/-- After a result and a flag are written, the flag register holds a flag byte, also with `x = F`. -/
theorem setRegFlag_flag {x : Reg} {b : Byte} {f : Bool}
    (h : (.next (s.setRegFlag x b f).advance : Result) = .next t) : ∃ f, t.v[15] = flagByte f := by
  cases h
  exact ⟨f, (s.setRegFlag_get x flagReg b f).trans (if_pos rfl)⟩

/-- `DRW` either faults or leaves the collision in the flag register. -/
theorem execDrw_flag {x y : Reg} {n : Nat} (h : execDrw x y n s = .next t) :
    t.fault.cause = .memOutOfRange ∨ ∃ f, t.v[15] = flagByte f := by
  obtain ⟨hbody, -⟩ | ⟨-, -, rfl⟩ := checkBlock_cases h
  · cases hbody
    exact .inr ⟨_, (State.setReg_get _ flagReg flagReg _).trans (if_pos rfl)⟩
  · exact .inl rfl

/-- A flag writer that does not fault leaves a flag byte in the flag register. -/
theorem exec_flag {x y : Reg} {n : Nat}
    (hi : i ∈ [.addReg x y, .subReg x y, .subnReg x y, .shr x y, .shl x y, .drw x y n])
    (h : exec i s = .next t) (ht : t.fault.cause = .noFault) : ∃ f, t.v[15] = flagByte f := by
  simp only [List.mem_cons, List.not_mem_nil, or_false] at hi
  obtain rfl | rfl | rfl | rfl | rfl | rfl := hi
  · exact setRegFlag_flag h
  · exact setRegFlag_flag h
  · exact setRegFlag_flag h
  · exact setRegFlag_flag h
  · exact setRegFlag_flag h
  · exact (execDrw_flag h).resolve_left fun hf => by simp [hf] at ht

/-- Settles O20, through `flagByte`, the one form every flag takes. -/
theorem flagIsZeroOrOne : Obligations.FlagIsZeroOrOne := by
  unfold Obligations.FlagIsZeroOrOne
  intro s t x y n i hi _ h ht
  obtain ⟨f, hf⟩ := exec_flag hi h ht
  exact hf ▸ flagByte_eq f

/-- Settles O22: the one effect that writes `I` names its three instructions. -/
theorem onlyAddressInstructionsChangeI : Obligations.OnlyAddressInstructionsChangeI := by
  unfold Obligations.OnlyAddressInstructionsChangeI
  intro i s t h hldI haddI hldF
  cases exec_effect h with
  | address a hi =>
    obtain ⟨nnn, rfl⟩ | ⟨x, rfl⟩ | ⟨x, rfl⟩ := hi
    · exact absurd rfl (hldI nnn)
    · exact absurd rfl (haddI x)
    · exact absurd rfl (hldF x)
  | _ => rfl

end Sys2Proof.Machine
end

section
/-! What reaches the call stack and the timers (spec/10_state.md R23, R26, R27): the writers from the effects,
the readers by running an instruction with the entries and the sound timer replaced. -/

namespace Sys2Proof.Machine

variable {i : Instr} {s t u : State}

section
variable {g : Vector Word 16 → Vector Word 16} {k : Byte → Byte}

/-- The state with its stack entries and its sound timer replaced. -/
def State.mapUnread (g : Vector Word 16 → Vector Word 16) (k : Byte → Byte) (s : State) : State :=
  { s with stack := g s.stack, st := k s.st }

theorem next_mapUnread (h : (.next u : Result) = .next t) :
    (.next (u.mapUnread g k) : Result) = .next (t.mapUnread g k) :=
  congrArg (fun w => Host.Outcome.next (w.mapUnread g k)) (Host.Outcome.next.inj h)

theorem checkBlock_mapUnread {count : Nat} (h : checkBlock count s (.next u) = .next t) :
    checkBlock count (s.mapUnread g k) (.next (u.mapUnread g k)) = .next (t.mapUnread g k) := by
  obtain ⟨hbody, hin⟩ | ⟨hne, hout, rfl⟩ := checkBlock_cases h
  · exact (checkBlock_of_inside (s := s.mapUnread g k) hin).trans (next_mapUnread hbody)
  · exact checkBlock_of_outside (s := s.mapUnread g k) hne hout

theorem checkKeyIndex_mapUnread {x : Reg} (h : checkKeyIndex x s (.next u) = .next t) :
    checkKeyIndex x (s.mapUnread g k) (.next (u.mapUnread g k)) = .next (t.mapUnread g k) := by
  obtain ⟨hbody, hin⟩ | ⟨hout, rfl⟩ := checkKeyIndex_cases h
  · exact (checkKeyIndex_of_slot (s := s.mapUnread g k) hin).trans (next_mapUnread hbody)
  · exact checkKeyIndex_of_no_slot (s := s.mapUnread g k) hout

theorem keyWaitResult_mapUnread (x : Reg) (slot : Option Nat) :
    keyWaitResult x (s.mapUnread g k) slot = (keyWaitResult x s slot).mapUnread g k := by
  cases slot with
  | none => rfl
  | some j => rfl
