-- ==== Sys2Proof/Syntax.lean ====
section
/-! DEFINITION. The commands of the FJB-5264 block: one constructor of Instr per row of spec/opcode_table.json, and the
plain types of their operands. An operand that tells what the world outside the block did (a training result, a sensor
reading, the bytes of a completion, a storage upset met by a read) is a fact of the environment (assumption 4). -/
namespace Sys2Proof

/-- The function whose BAR0 carries an access: the PF, or VF `n` (1 to 32) of partition `n - 1` (R425). -/
inductive Path where
  | pf
  | vf (n : Nat)
  deriving DecidableEq, Repr

/-- The W1C interrupt status register that IRQ_STATUS_CLEAR writes (R436). -/
inductive IrqReg where
  | part (p : Nat)
  | dev
  | pwr
  deriving DecidableEq, Repr

/-- A storage error met by a read of the command (R201, R202, R214, R216, R233, R236). An entry that the command's
reads do not touch has no effect. -/
inductive Upset where
  /-- A single-bit error in the scratchpad row of core `c` at byte offset `a` (R201). -/
  | spmFixed (c a : Nat)
  /-- An uncorrectable error in the scratchpad row of core `c` at `a`; whether the read-back is clean (R202). -/
  | spmLost (c a : Nat) (readBackOk : Bool)
  /-- An uncorrectable error in the stored check value of scratchpad block `b` of core `c` (R216). -/
  | spmCheck (c b : Nat)
  /-- A corrected error in the line or row of the slice of partition `p` on die `d` at slice or region offset `a`. -/
  | llsFixed (d p a : Nat)
  /-- An uncorrectable error there (R214). -/
  | llsLost (d p a : Nat)
  /-- An uncorrectable error in the stored check value of LLS block `b` of that slice or, in cache mode, of HBM block `b` of
  the region in its pending-block store (R216, R237). -/
  | llsCheck (d p b : Nat)
  /-- One corrected symbol of lane `lane` (0 to 67) in the transfer at byte `a` of channel `ch` of stack `k` (R233). -/
  | hbmFixed (k ch a lane : Nat)
  /-- An uncorrectable transfer at byte `a` of channel `ch` of stack `k` (R236). -/
  | hbmLost (k ch a : Nat)
  deriving DecidableEq, Repr

/-- An instruction fetch of the running thread of a core, with the storage errors that it meets. -/
structure Fetch where
  core : Nat
  errs : List Upset
  deriving DecidableEq, Repr

/-- Where ISSUE takes its descriptor (R85): from eight registers, or from the scratchpad, with the storage errors that its read
meets. -/
inductive DescSource where
  | regs
  | spm (errs : List Upset)
  deriving DecidableEq, Repr

/-- The line of an alarm (R392): a transmit line, or a receive line with the number of windows in succession, the last included,
whose error rate exceeds 2.4e-4. -/
inductive AlarmSide where
  | tx
  | rx (windows : Nat)
  deriving DecidableEq, Repr

/-- What a scrub read of one transfer finds (R243): clean, one corrected symbol of a lane, or uncorrectable. -/
inductive ScrubReport where
  | clean
  | fixed (lane : Nat)
  | lost
  deriving DecidableEq, Repr

/-- What training measured on one HBM channel (R246): for lanes of the 68, the trained eye in timing and voltage steps, or
none for a lane that does not train at all; and the CA lanes that failed. A lane that is not listed has a full eye. -/
structure ChannelTrain where
  key : Nat
  eyes : List (Nat × Option (Nat × Nat))
  failedCa : List Nat
  deriving DecidableEq, Repr

/-- What training found for one die-to-die link (R564): the lanes repaired as (module, lane), and the modules that work
after repair. -/
structure LinkTrain where
  link : Nat
  repaired : List (Nat × Nat)
  modules : Nat
  deriving DecidableEq, Repr

/-- The environment's report of steps 3 and 4 of a tree commit; what it does not list trained without a failure. -/
structure TrainReport where
  links : List LinkTrain
  channels : List ChannelTrain
  deriving DecidableEq, Repr

/-- A stored grain/flesh word that fails its check at a tick (R455, R457): its class; the core, partition, port or reach
word it belongs to; its index; and whether the copy that it can be reloaded from passes. Classes: 0 core tack (unit core),
1 grid tack, 2 region entry, 4 receive counter (unit partition), 3 credit counter (unit port, index pair), 5 power-token holding
or free pool, 6 route, 7 XLATE, 8 reach entry (unit word, index partition), 9 scratchpad remap entry (unit core). -/
structure GfUpset where
  cls : Nat
  unit : Nat
  index : Nat
  copyOk : Bool
  deriving DecidableEq, Repr

/-- The fabric tables held as grain/flesh pairs (R456). -/
inductive GfTable where
  | route
  | xlate
  | reach
  deriving DecidableEq, Repr

/-- Status of a PCIe completion (R434): of one without error, with the storage errors that the writes it lets go meet. -/
inductive HostStatus where
  | ok (errs : List Upset)
  | unsupported
  | aborted
  | poisoned
  deriving DecidableEq, Repr

/-- The transports that carry SPDM (R447). -/
inductive Transport where
  | mctp
  | pfDoe
  | vfDoe (n : Nat)
  deriving DecidableEq, Repr

/-- One reading of a thermal sensor in units of 0.125 degC, or the failure of the sensor (R529). -/
inductive SensorReading where
  | value (t : Int)
  | failed
  deriving DecidableEq, Repr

********

Using the records above, copy word for word the line with "that the command's", the line with "(readBackOk : Bool)", and every line between them.

/-- A storage error met by a read of the command (R201, R202, R214, R216, R233, R236). An entry that the command's
reads do not touch has no effect. -/
inductive Upset where
  /-- A single-bit error in the scratchpad row of core `c` at byte offset `a` (R201). -/
  | spmFixed (c a : Nat)
  /-- An uncorrectable error in the scratchpad row of core `c` at `a`; whether the read-back is clean (R202). -/
  | spmLost (c a : Nat) (readBackOk : Bool)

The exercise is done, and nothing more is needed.